论文标题

深入的感觉替代:无创的,使生物神经网络能够从人工神经网络接收意见

Deep Sensory Substitution: Noninvasively Enabling Biological Neural Networks to Receive Input from Artificial Neural Networks

论文作者

Port, Andrew, Kim, Chelhwon, Patel, Mitesh

论文摘要

正如格言“图片值得一千个单词”所表达的那样,当使用口头语言传达视觉信息时,简洁可能是一个挑战。
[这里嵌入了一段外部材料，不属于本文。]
-- ==== Sys2Proof/Machine/Operands.lean ====
section
/-! DEFINITION. Operand forms: the effective immediate (30_encoding.md R56), the GPR selector (R55, 10_state.md R11), the indexed
operand (R54), the destination (R55). -/

namespace Sys2Proof.Machine

/-! ## The effective immediate `I` (R56) -/

/-- I-fmt, not IMM: the sign-extended 9-bit value, or the prefix byte over `imm8`. -/
def immI (q : List Byte) (i : BitVec 9) : Except Fault Word :=
  match q with
  | [] => .ok (i.signExtend 16)
  | [h] => .ok (h ++ i.extractLsb' 0 8)
  | _ => .error (.unspecified .iAfterTwoImm)

/-- Two-operand G-fmt with `src` = 01 or 11: the two prefix bytes, the first one high. -/
def immG (q : List Byte) : Except Fault Word :=
  match q with
  | [h, l] => .ok (h ++ l)
  | _ => .error (.unspecified .gWithoutTwoImm)

/-- Every other instruction takes no immediate. -/
def immNone (q : List Byte) : Except Fault Unit :=
  match q with
  | [] => .ok ()
  | _ => .error (.unspecified .immWithoutUse)

/-- The immediate of a two-operand G-fmt instruction; where `src` names none, no byte may be pending and the value is not used. -/
def imm2 (src : Src2) (q : List Byte) : Except Fault Word :=
  match src with
  | .aGpr => andThen (immNone q) fun _ => .ok 0
  | .aImm => immG q
  | .gprA => andThen (immNone q) fun _ => .ok 0
  | .gprImm => immG q

/-! ## General registers (R11 to R13) -/

/-- Did the previous instruction write the window of the bank (R182)? -/
def windowMoved (s : State) : Bank → Bool
  | .r => s.hist.winRMoved
  | .s => s.hist.winSMoved

/-- `gpr_addr` (R11): bank R at the bottom or the top of data RAM, bank S at `4 * winS`; no access right after WIN (R182; log 24). -/
def gprAddr (s : State) (r : Gpr) : Except Fault Nat :=
  if windowMoved s r.bank then .error (.hazard .gprAfterWin)
  else match r.bank with
    | .r => dataAddr s (BitVec.ofNat 16 ((if s.winR = 0 then 0 else s.params.dataWords - 16) + r.num.toNat))
    | .s =>
      if 4 * s.winS.toNat + r.num.toNat < s.params.dataWords then .ok (4 * s.winS.toNat + r.num.toNat)
      else .error (.unspecified .sWindowPastEnd)

/-- `x[i]` (R6, R11). -/
def readGpr (s : State) (r : Gpr) : Except Fault Word :=
  andThen (gprAddr s r) fun a => .ok (readData s a)

/-- `x[i] <- v` (R6, R11). -/
def writeGpr (s : State) (r : Gpr) (v : Word) : Except Fault Effect :=
  andThen (gprAddr s r) fun a => .ok { data := some (a, v) }

/-- (OpA, OpB) of a two-operand G-fmt instruction with immediate `i` (R55). -/
def operands2 (src : Src2) (r : Gpr) (i : Word) (s : State) : Except Fault (Word × Word) :=
  match src with
  | .aGpr => andThen (readGpr s r) fun g => .ok (readA s, g)
  | .aImm => .ok (readA s, i)
  | .gprA => andThen (readGpr s r) fun g => .ok (g, readA s)
  | .gprImm => andThen (readGpr s r) fun g => .ok (g, i)

/-- OpA of a one-operand instruction (R90). -/
def operand1 (src : Src1) (r : Gpr) (s : State) : Except Fault Word :=
  match src with
  | .a => .ok (readA s)
  | .gpr => readGpr s r

/-- May a G-fmt instruction write its result (R178)? -/
def mayWriteDst (d : Dst) (s : State) : Except Fault Unit :=
  match d with
  | .a => mayWriteA s
  | .gpr => .ok ()

/-- The write of a G-fmt result (R55). -/
def writeDst (d : Dst) (r : Gpr) (v : Word) (s : State) : Except Fault Effect :=
  match d with
  | .a => .ok { a := some v }
  | .gpr => writeGpr s r v

/-! ## The indexed operand (R54) -/

/-- `ea = spr + zext_16(imm4)`, from the value before the instruction. -/
def indexedEa (v : Word) (k : BitVec 4) : Word := v + k.zeroExtend 16

/-- The step of a post-modification. -/
def postStep (p : Post) (v : Word) : Word :=
  match p with
  | .inc => v + 1
  | .dec => v - 1

/-- The effect `e` and a write of the index register. -/
def withIdx (e : Effect) (r : Idx) (v : Word) : Effect :=
  match r with
  | .x => { e with x := some v }
  | .y => { e with y := some v }

/-- The effect `e` and the post-modification of the index register `r` with value `v`, if there is one. -/
def postModify (p : Option Post) (r : Idx) (v : Word) (e : Effect) : Effect :=
  match p with
  | none => e
  | some p => withIdx e r (postStep p v)

/-- An S-fmt access: `f` at the effective address, then the post-modification if there is one. -/
def indexed (s : State) (p : Option Post) (r : Idx) (k : BitVec 4) (f : Word → Except Fault Effect) : Except Fault Effect :=
  andThen (immNone s.immq) fun _ => andThen (readIdx s r) fun v => andThen (f (indexedEa v k)) fun e => .ok (postModify p r v e)

end Sys2Proof.Machine
end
这项工作描述了一种新颖的技术,用于利用机器学习的功能嵌入将视觉(和其他类型的)信息超声为感知音频域,从而使用户只使用其听觉教师来感知此信息。该系统使用验证的图像嵌入网络来提取视觉特征,并将其嵌入欧几里得空间的紧凑子集中 - 这将图像转换为特征向量,其$ l^2 $距离可以用作相似性的有意义的度量。然后,使用生成的对抗网络(GAN)来查找特征向量的度量空间的距离映射到由配备有欧几里得公制或梅尔斯波斯基于CEPSTRUM基于Cepstrum的精神距离距离的目标音频数据集定义的度量空间。我们通过将面孔的图像纳入人类言语般的音频来演示这种技术。对于两个目标音频指标,GAN成功地找到了度量标准映射,并且在人体主题测试中,用户能够准确地对面部的音频进行分类。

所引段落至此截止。